- **Task requirements**
Would you retype exactly the lines from the one containing "pushPair 1 .hl s" through the last line of the records below, and nothing else?

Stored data

============

-- ==== Sys2Proof/Machine/Stack.lean ====
section
/-! DEFINITION. Stack instructions (spec 43_stack.md R200 to R204); `Push16` and `Pop16` are in Machine/Ops.lean. -/

namespace Sys2Proof.Machine

/-- `Push16(qq)` (R201, R202). -/
def pushPair (len : Nat) (p : Pair) (s : State) : Host.Outcome State Fault Refusal :=
  s.finish len (s.push16 (s.pair p))

/-- `qq <- Pop16()` (R203, R204); `pop af` writes all of `F`. -/
def popPair (len : Nat) (p : Pair) (s : State) : Host.Outcome State Fault Refusal :=
  s.finish len do
    let o ← s.pop16
    return o.2.setPair p o.1

/-! ## The meanings -/

/-- `pop bc` (R203). -/
def exec_pop_bc (s : State) : Host.Outcome State Fault Refusal :=
  popPair 1 .bc s

/-- `push bc` (R201). -/
def exec_push_bc (s : State) : Host.Outcome State Fault Refusal :=
  pushPair 1 .bc s

/-- `pop de` (R203). -/
def exec_pop_de (s : State) : Host.Outcome State Fault Refusal :=
  popPair 1 .de s

/-- `push de` (R201). -/
def exec_push_de (s : State) : Host.Outcome State Fault Refusal :=
  pushPair 1 .de s

/-- `pop hl` (R203). -/
def exec_pop_hl (s : State) : Host.Outcome State Fault Refusal :=
  popPair 1 .hl s

/-- `push hl` (R201). -/
def exec_push_hl (s : State) : Host.Outcome State Fault Refusal :=
  pushPair 1 .hl s

/-- `pop af` (R203). -/
def exec_pop_af (s : State) : Host.Outcome State Fault Refusal :=
  popPair 1 .af s

/-- `push af` (R201). -/
def exec_push_af (s : State) : Host.Outcome State Fault Refusal :=
  pushPair 1 .af s

/-- `pop ix` (R204). -/
def exec_pop_ix (s : State) : Host.Outcome State Fault Refusal :=
  popPair 2 .ix s

/-- `push ix` (R202). -/
def exec_push_ix (s : State) : Host.Outcome State Fault Refusal :=
  pushPair 2 .ix s

/-- `pop iy` (R204). -/
def exec_pop_iy (s : State) : Host.Outcome State Fault Refusal :=
  popPair 2 .iy s

/-- `push iy` (R202). -/
def exec_push_iy (s : State) : Host.Outcome State Fault Refusal :=
  pushPair 2 .iy s

end Sys2Proof.Machine
end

============

- **Worked solution**
  pushPair 1 .hl s

/-- `pop af` (R203). -/
def exec_pop_af (s : State) : Host.Outcome State Fault Refusal :=
  popPair 1 .af s

/-- `push af` (R201). -/
def exec_push_af (s : State) : Host.Outcome State Fault Refusal :=
  pushPair 1 .af s

/-- `pop ix` (R204). -/
def exec_pop_ix (s : State) : Host.Outcome State Fault Refusal :=
  popPair 2 .ix s

/-- `push ix` (R202). -/
def exec_push_ix (s : State) : Host.Outcome State Fault Refusal :=
  pushPair 2 .ix s

/-- `pop iy` (R204). -/
def exec_pop_iy (s : State) : Host.Outcome State Fault Refusal :=
  popPair 2 .iy s

/-- `push iy` (R202). -/
def exec_push_iy (s : State) : Host.Outcome State Fault Refusal :=
  pushPair 2 .iy s

end Sys2Proof.Machine
end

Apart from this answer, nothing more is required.